# Getting rid of barn flies?



## Ray MacDonald (Dec 27, 2009)

We get these tiny tiny flys that never seem to go away in my horses stalls. The stalls are completely wooden so even when I strip the stalls there is obviously still some muck on the wood. 

But there are like 100000000 tiny tiny flies that don't go away, any ideas like a spray of something to get rid of them?


----------



## boots (Jan 16, 2012)

Your area extension office can help you. They sometimes have a line on what's working best on the type you have. Bring a few in a baggie or jar.
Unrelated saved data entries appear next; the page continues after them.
/-- R352, R353, R394, R395, R403: a key is switched at its count, with the marker sent under the old one; the receiver closes the old slot at
the marker, or after 64 flits under the new key; a port that is trained comes up, and the third failed training in a row fences it. A time
flit goes out each millisecond. sr.time steps forward at the first lock and is only slewed afterwards. A peer's request for frames is
served from the grant of its peer context, and they return to it with the last leaf that names them (R281, R282, R284); the two directions
carry different salts (R350).
Read as log 17, 62 and 64 say, the model's own readings. -/
def Obligations.KeysTrainingAndTime : Prop :=
  (∀ s : State, s.arg.flag = false → (portOf s).switchDue = true → (portOf s).txCtr < ctrLast → (portOf s).saltFree (BitVec.ofNat 32 s.arg.m) = true →
    ∃ u, exec .keySwitchStart s = .next u ∧ (portOf u).txSlot = !(portOf s).txSlot ∧ (portOf u).txEpoch = (portOf s).txEpoch + 1 ∧
      (portOf u).txSalt = BitVec.ofNat 32 s.arg.m ∧ (portOf u).txCtr = 0 ∧ (portOf u).switching = false ∧ (portOf u).state = 2 ∧
      u = { s with ports := u.ports }) ∧
  (∀ s : State, s.arg.flag = true → (portOf s).state = 2 → (portOf s).rxNew = none → (portOf s).switching = false →
    BitVec.ofNat 32 s.arg.m ≠ (portOf s).txSalt →
    ∃ u fresh, exec .keySwitchStart s = .next u ∧ fresh = !(portOf s).rxOpen.2 ∧ (portOf u).rxNew = some (fresh, 0) ∧ (portOf u).rxOpen = (true, true) ∧
      (if fresh then (portOf u).rxSalt.2 else (portOf u).rxSalt.1) = BitVec.ofNat 32 s.arg.m ∧ (portOf u).txCtr = (portOf s).txCtr ∧
      u = { s with ports := u.ports }) ∧
  (∀ (s : State) (fresh : Bool) (n : Nat), FlitTaken s → (portOf s).rxNew = some (fresh, n) → s.arg.flit.ks ≠ fresh →
    ∃ u, exec .keySwitchMarkerReceive s = .next u ∧ (portOf u).rxOpen = (!fresh, fresh) ∧ (portOf u).rxNew = none ∧ u = { s with ports := u.ports }) ∧
  (∀ (s : State) (fresh : Bool) (n : Nat), (portOf s).rxNew = some (fresh, n) → 64 ≤ n →
    ∃ u, exec .oldKeySlotClose s = .next u ∧ (portOf u).rxOpen = (!fresh, fresh) ∧ (portOf u).rxNew = none ∧ u = { s with ports := u.ports }) ∧
  (∀ s : State, (portOf s).state = 1 →
    (s.arg.flag = true → (portOf s).outbox = [] → BitVec.ofNat 32 s.arg.flit.seq ≠ BitVec.ofNat 32 (byteNat s.arg.bytes 4 4) →
      ∃ u, exec .portTrainingEnd s = .next u ∧ (portOf u).state = 2 ∧
      (portOf u).peer = s.arg.m % 256 ∧ (portOf u).badTrainings = 0 ∧ (portOf u).txCtr = (portOf s).replay.length ∧
      (portOf u).txSalt = BitVec.ofNat 32 s.arg.flit.seq ∧ (portOf u).rxSalt.1 = BitVec.ofNat 32 (byteNat s.arg.bytes 4 4) ∧
      (portOf u).rxOpen = (true, false) ∧ u = { s with ports := u.ports }) ∧
    (s.arg.flag = false → (portOf s).badTrainings < 2 →
      ∃ u, exec .portTrainingEnd s = .next u ∧ portOf u = { portOf s with badTrainings := (portOf s).badTrainings + 1 } ∧ u = { s with ports := u.ports }) ∧
    (s.arg.flag = false → 2 ≤ (portOf s).badTrainings → (portOf s).replay = [] → (portOf s).outbox = [] →
      ∃ u, exec .portTrainingEnd s = .next u ∧ (portOf u).state = 3 ∧ u = { s with ports := u.ports })) ∧
  (∀ s : State, (portOf s).timeDue s.timeQ = true → (portOf s).switching = false → (portOf s).txCtr < ctrLast →
    ∃ u, exec .timeFlitSend s = .next u ∧ (portOf u).timeAt = s.timeQ ∧ (portOf u).txCtr = (portOf s).txCtr + 1 ∧ u = { s with ports := u.ports }) ∧
  (∀ s : State,
    (s.locked = false → exec .ptpMessageReceive s = .next { s with timeQ := max s.timeQ s.arg.n, locked := true }) ∧
    (s.locked = true → exec .ptpMessageReceive s = .next { s with slew := (s.arg.n : Int) - s.timeQ })) ∧
  (∀ s : State, FlitTaken s →
    (s.locked = false → ∃ u, exec .timeFlitReceive s = .next u ∧ u.timeQ = max s.timeQ s.arg.m ∧ u.locked = true ∧
      u = { s with ports := u.ports, timeQ := u.timeQ, locked := u.locked }) ∧
    (s.locked = true → ∃ u, exec .timeFlitReceive s = .next u ∧ u.timeQ = s.timeQ ∧ u.slew = (s.arg.m : Int) - s.timeQ ∧
      u = { s with ports := u.ports, slew := u.slew })) ∧
  (∀ (s : State) (dev size attr p a : Nat) (serial : BitVec 128) (x : Ctx), s.arg.msg = .map dev serial size 1 attr → s.peerCtx serial = some (p, x) →
    s.ctx? p = some x → size ≤ 9 → attr ≤ 2 → x.modeRefused attr = false → x.used + charge attr (pageBytes size) ≤ x.memory →
    s.freeFrame (pageBytes size) = some a →
    ∃ u g, exec .remoteMappingRequest s = .next u ∧ tabGet? u.pages a = some g ∧ g.owner = p ∧ g.peer = some dev ∧ g.attr = attr ∧
      g.size = pageBytes size ∧ (u.ctx? p).map Ctx.used = some (x.used + charge attr (pageBytes size))) ∧
  (∀ (s : State) (dev base length p a : Nat) (serial : BitVec 128) (x : Ctx) (g : Page), s.peerCtx serial = some (p, x) → s.ctx? p = some x →
    s.givenTo p dev base length = [(a, g)] → tabGet? s.pages a = some g →
    (s.arg.msg = .invalidate dev serial base length true → g.count ≤ 1 →
      ∃ u, exec .remoteMappingRequest s = .next u ∧ u.pages = tabErase s.pages a ∧ (u.ctx? p).map Ctx.used = some (x.used - charge g.attr g.size)) ∧
    (s.arg.msg = .invalidate dev serial base length true → 1 < g.count →
      exec .remoteMappingRequest s = .next { s with pages := tabSet s.pages a { g with count := g.count - 1 } }) ∧
    (s.arg.msg = .invalidate dev serial base length false → exec .remoteMappingRequest s = .next s) ∧
    (s.arg.msg = .addLeaf dev serial base length →
      exec .remoteMappingRequest s = .next { s with pages := tabSet s.pages a { g with count := g.count + 1 } }))
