/-! ### countCore -/

@[simp] theorem State.countCore_cycle (s : State) (c i n : Nat) : (s.countCore c i n).cycle = s.cycle := by
  unfold State.countCore State.count; split <;> simp
@[simp] theorem State.countCore_timeQ (s : State) (c i n : Nat) : (s.countCore c i n).timeQ = s.timeQ := by
  unfold State.countCore State.count; split <;> simp
@[simp] theorem State.countCore_sag (s : State) (c i n : Nat) : (s.countCore c i n).sag = s.sag := by
  unfold State.countCore State.count; split <;> simp
@[simp] theorem State.countCore_locked (s : State) (c i n : Nat) : (s.countCore c i n).locked = s.locked := by
  unfold State.countCore State.count; split <;> simp
@[simp] theorem State.countCore_slew (s : State) (c i n : Nat) : (s.countCore c i n).slew = s.slew := by
  unfold State.countCore State.count; split <;> simp
@[simp] theorem State.countCore_stretched (s : State) (c i n : Nat) : (s.countCore c i n).stretched = s.stretched := by
  unfold State.countCore State.count; split <;> simp
@[simp] theorem State.countCore_order (s : State) (c i n : Nat) : (s.countCore c i n).order = s.order := by
  unfold State.countCore State.count; split <;> simp
@[simp] theorem State.countCore_uid (s : State) (c i n : Nat) : (s.countCore c i n).uid = s.uid := by
  unfold State.countCore State.count; split <;> simp
@[simp] theorem State.countCore_cur (s : State) (c i n : Nat) : (s.countCore c i n).cur = s.cur := by
  unfold State.countCore State.count; split <;> simp
@[simp] theorem State.countCore_arg (s : State) (c i n : Nat) : (s.countCore c i n).arg = s.arg := by
  unfold State.countCore State.count; split <;> simp
@[simp] theorem State.countCore_inputs (s : State) (c i n : Nat) : (s.countCore c i n).inputs = s.inputs := by
  unfold State.countCore State.count; split <;> simp
@[simp] theorem State.countCore_draws (s : State) (c i n : Nat) : (s.countCore c i n).draws = s.draws := by
  unfold State.countCore State.count; split <;> simp
@[simp] theorem State.countCore_estimates (s : State) (c i n : Nat) : (s.countCore c i n).estimates = s.estimates := by
  unfold State.countCore State.count; split <;> simp
@[simp] theorem State.countCore_regs (s : State) (c i n : Nat) : (s.countCore c i n).regs = s.regs := by
  unfold State.countCore State.count; split <;> simp
@[simp] theorem State.countCore_wrote (s : State) (c i n : Nat) : (s.countCore c i n).wrote = s.wrote := by
  unfold State.countCore State.count; split <;> simp
@[simp] theorem State.countCore_threads (s : State) (c i n : Nat) : (s.countCore c i n).threads = s.threads := by
  unfold State.countCore State.count; split <;> simp
@[simp] theorem State.countCore_cores (s : State) (c i n : Nat) : (s.countCore c i n).cores = s.cores := by
  unfold State.countCore State.count; split <;> simp
@[simp] theorem State.countCore_mem (s : State) (c i n : Nat) : (s.countCore c i n).mem = s.mem := by
  unfold State.countCore State.count; split <;> simp
@[simp] theorem State.countCore_scratch (s : State) (c i n : Nat) : (s.countCore c i n).scratch = s.scratch := by
  unfold State.countCore State.count; split <;> simp
@[simp] theorem State.countCore_epochs (s : State) (c i n : Nat) : (s.countCore c i n).epochs = s.epochs := by
  unfold State.countCore State.count; split <;> simp
@[simp] theorem State.countCore_badWords (s : State) (c i n : Nat) : (s.countCore c i n).badWords = s.badWords := by
  unfold State.countCore State.count; split <;> simp
@[simp] theorem State.countCore_lost (s : State) (c i n : Nat) : (s.countCore c i n).lost = s.lost := by
  unfold State.countCore State.count; split <;> simp
@[simp] theorem State.countCore_lines (s : State) (c i n : Nat) : (s.countCore c i n).lines = s.lines := by
  unfold State.countCore State.count; split <;> simp
@[simp] theorem State.countCore_dirty (s : State) (c i n : Nat) : (s.countCore c i n).dirty = s.dirty := by
  unfold State.countCore State.count; split <;> simp
@[simp] theorem State.countCore_l2 (s : State) (c i n : Nat) : (s.countCore c i n).l2 = s.l2 := by
  unfold State.countCore State.count; split <;> simp
@[simp] theorem State.countCore_cleared (s : State) (c i n : Nat) : (s.countCore c i n).cleared = s.cleared := by
  unfold State.countCore State.count; split <;> simp
@[simp] theorem State.countCore_ptes (s : State) (c i n : Nat) : (s.countCore c i n).ptes = s.ptes := by
  unfold State.countCore State.count; split <;> simp
@[simp] theorem State.countCore_pages (s : State) (c i n : Nat) : (s.countCore c i n).pages = s.pages := by
  unfold State.countCore State.count; split <;> simp
@[simp] theorem State.countCore_pend (s : State) (c i n : Nat) : (s.countCore c i n).pend = s.pend := by
  unfold State.countCore State.count; split <;> simp
@[simp] theorem State.countCore_passed (s : State) (c i n : Nat) : (s.countCore c i n).passed = s.passed := by
  unfold State.countCore State.count; split <;> simp
@[simp] theorem State.countCore_fences (s : State) (c i n : Nat) : (s.countCore c i n).fences = s.fences := by
  unfold State.countCore State.count; split <;> simp
@[simp] theorem State.countCore_arrivals (s : State) (c i n : Nat) : (s.countCore c i n).arrivals = s.arrivals := by
  unfold State.countCore State.count; split <;> simp
@[simp] theorem State.countCore_posts (s : State) (c i n : Nat) : (s.countCore c i n).posts = s.posts := by
  unfold State.countCore State.count; split <;> simp
@[simp] theorem State.countCore_nwrites (s : State) (c i n : Nat) : (s.countCore c i n).nwrites = s.nwrites := by
  unfold State.countCore State.count; split <;> simp
@[simp] theorem State.countCore_wakes (s : State) (c i n : Nat) : (s.countCore c i n).wakes = s.wakes := by
  unfold State.countCore State.count; split <;> simp
@[simp] theorem State.countCore_traps (s : State) (c i n : Nat) : (s.countCore c i n).traps = s.traps := by
  unfold State.countCore State.count; split <;> simp
@[simp] theorem State.countCore_active (s : State) (c i n : Nat) : (s.countCore c i n).active = s.active := by
  unfold State.countCore State.count; split <;> simp
@[simp] theorem State.countCore_locks (s : State) (c i n : Nat) : (s.countCore c i n).locks = s.locks := by
  unfold State.countCore State.count; split <;> simp
@[simp] theorem State.countCore_copyTurn (s : State) (c i n : Nat) : (s.countCore c i n).copyTurn = s.copyTurn := by
  unfold State.countCore State.count; split <;> simp
@[simp] theorem State.countCore_routeTurn (s : State) (c i n : Nat) : (s.countCore c i n).routeTurn = s.routeTurn := by
  unfold State.countCore State.count; split <;> simp
@[simp] theorem State.countCore_barriers (s : State) (c i n : Nat) : (s.countCore c i n).barriers = s.barriers := by
  unfold State.countCore State.count; split <;> simp
@[simp] theorem State.countCore_nextAge (s : State) (c i n : Nat) : (s.countCore c i n).nextAge = s.nextAge := by
  unfold State.countCore State.count; split <;> simp
@[simp] theorem State.countCore_keystone (s : State) (c i n : Nat) : (s.countCore c i n).keystone = s.keystone := by
  unfold State.countCore State.count; split <;> simp
@[simp] theorem State.countCore_ports (s : State) (c i n : Nat) : (s.countCore c i n).ports = s.ports := by
  unfold State.countCore State.count; split <;> simp
@[simp] theorem State.countCore_messages (s : State) (c i n : Nat) : (s.countCore c i n).messages = s.messages := by
  unfold State.countCore State.count; split <;> simp
@[simp] theorem State.countCore_joins (s : State) (c i n : Nat) : (s.countCore c i n).joins = s.joins := by
  unfold State.countCore State.count; split <;> simp
@[simp] theorem State.countCore_collEnded (s : State) (c i n : Nat) : (s.countCore c i n).collEnded = s.collEnded := by
  unfold State.countCore State.count; split <;> simp
@[simp] theorem State.countCore_host (s : State) (c i n : Nat) : (s.countCore c i n).host = s.host := by
  unfold State.countCore State.count; split <;> simp
@[simp] theorem State.countCore_samples (s : State) (c i n : Nat) : (s.countCore c i n).samples = s.samples := by
  unfold State.countCore State.count; split <;> simp
@[simp] theorem State.countCore_outgoing (s : State) (c i n : Nat) : (s.countCore c i n).outgoing = s.outgoing := by
  unfold State.countCore State.count; split <;> simp
@[simp] theorem State.countCore_log (s : State) (c i n : Nat) : (s.countCore c i n).log = s.log := by
  unfold State.countCore State.count; split <;> simp
@[simp] theorem State.countCore_logSeq (s : State) (c i n : Nat) : (s.countCore c i n).logSeq = s.logSeq := by
  unfold State.countCore State.count; split <;> simp
@[simp] theorem State.countCore_correctedNow (s : State) (c i n : Nat) : (s.countCore c i n).correctedNow = s.correctedNow := by
  unfold State.countCore State.count; split <;> simp
@[simp] theorem State.countCore_correctedAt (s : State) (c i n : Nat) : (s.countCore c i n).correctedAt = s.correctedAt := by
  unfold State.countCore State.count; split <;> simp
@[simp] theorem State.countCore_doomed (s : State) (c i n : Nat) : (s.countCore c i n).doomed = s.doomed := by
  unfold State.countCore State.count; split <;> simp
@[simp] theorem State.countCore_dispatch (s : State) (c i n : Nat) : (s.countCore c i n).dispatch = s.dispatch := by
  unfold State.countCore State.count; split <;> simp
@[simp] theorem State.countCore_fencedDecks (s : State) (c i n : Nat) : (s.countCore c i n).fencedDecks = s.fencedDecks := by
  unfold State.countCore State.count; split <;> simp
I would spray, but there are other options, too. You are never going to completely remove all of their food source, so just do your best in that area.


----------



## Ray MacDonald (Dec 27, 2009)

Yeah I was just thinking of like vinegar and water or something lol


----------



## Blue (Sep 4, 2011)

Vinegar and water will deter them temporarily, but may also irritate your horses nose. I add vinegar to their water troughs, but that's about it. Have you tried sprinkling diatomaceous earth (DE)? I use it on my manure pile and works wonders. Have to do it daily though. Call your local environmental office and find out what flies are prevalent in your area this year. They may have input.


----------



## BugZapper89 (Jun 30, 2014)

I had a bug mister system installed about ten years ago. Some of the best money I ever spent


----------



## Blue (Sep 4, 2011)

Do tell. I would like to hear more about this bug mister system.


----------



## sarahfromsc (Sep 22, 2013)

Like a mister system!


----------



## stevenson (Sep 12, 2011)

My hubby wanted to put in a mist system that included bug spray , but I worried it would get into the feed, eyes, and water troughs.


----------



## SummerShy (Aug 3, 2014)

We hang those bell jar looking things with the liquid and those catch up DOZENS and DOZENS of the little ******s. Hang a few and keep up with replacing them. Do you have any trash or anything else particularly attractive you can do something about? Just keep up with maintenance and you'll at least reduce them significantly.


----------



## BugZapper89 (Jun 30, 2014)

Yes it is a Mister System. I do believe you can purchase the same type systems from Valley Vet and Country Supply. The chemicals run me about $300 per year. My barn is bug free. Each stall has a mister nozzle and then I have them down the center and at all doors. During the winter, I switch over to a deodorizer which keeps my barn smelling clean and fresh , even when closed up for weeks on end.


----------



## stevenson (Sep 12, 2011)

are you talking about the Country Vet type of misters ? runs off batteries , and you put the the little spray can in it ? Or something more complex ?


----------



## BugZapper89 (Jun 30, 2014)

No it's a 55 gallon drum with a pump, timer , and tubing with nozzles run.


----------



## Saddlebag (Jan 17, 2011)

Konk makes food grade spray for restaurants. The dispenser runs about $70 (where I live) and two cans last thro the worst of the bug season. It runs on batteries and administers a quick shot every 5 minutes or so. The dispenser is 10 yrs old and still working well. Very simple mechanism.


----------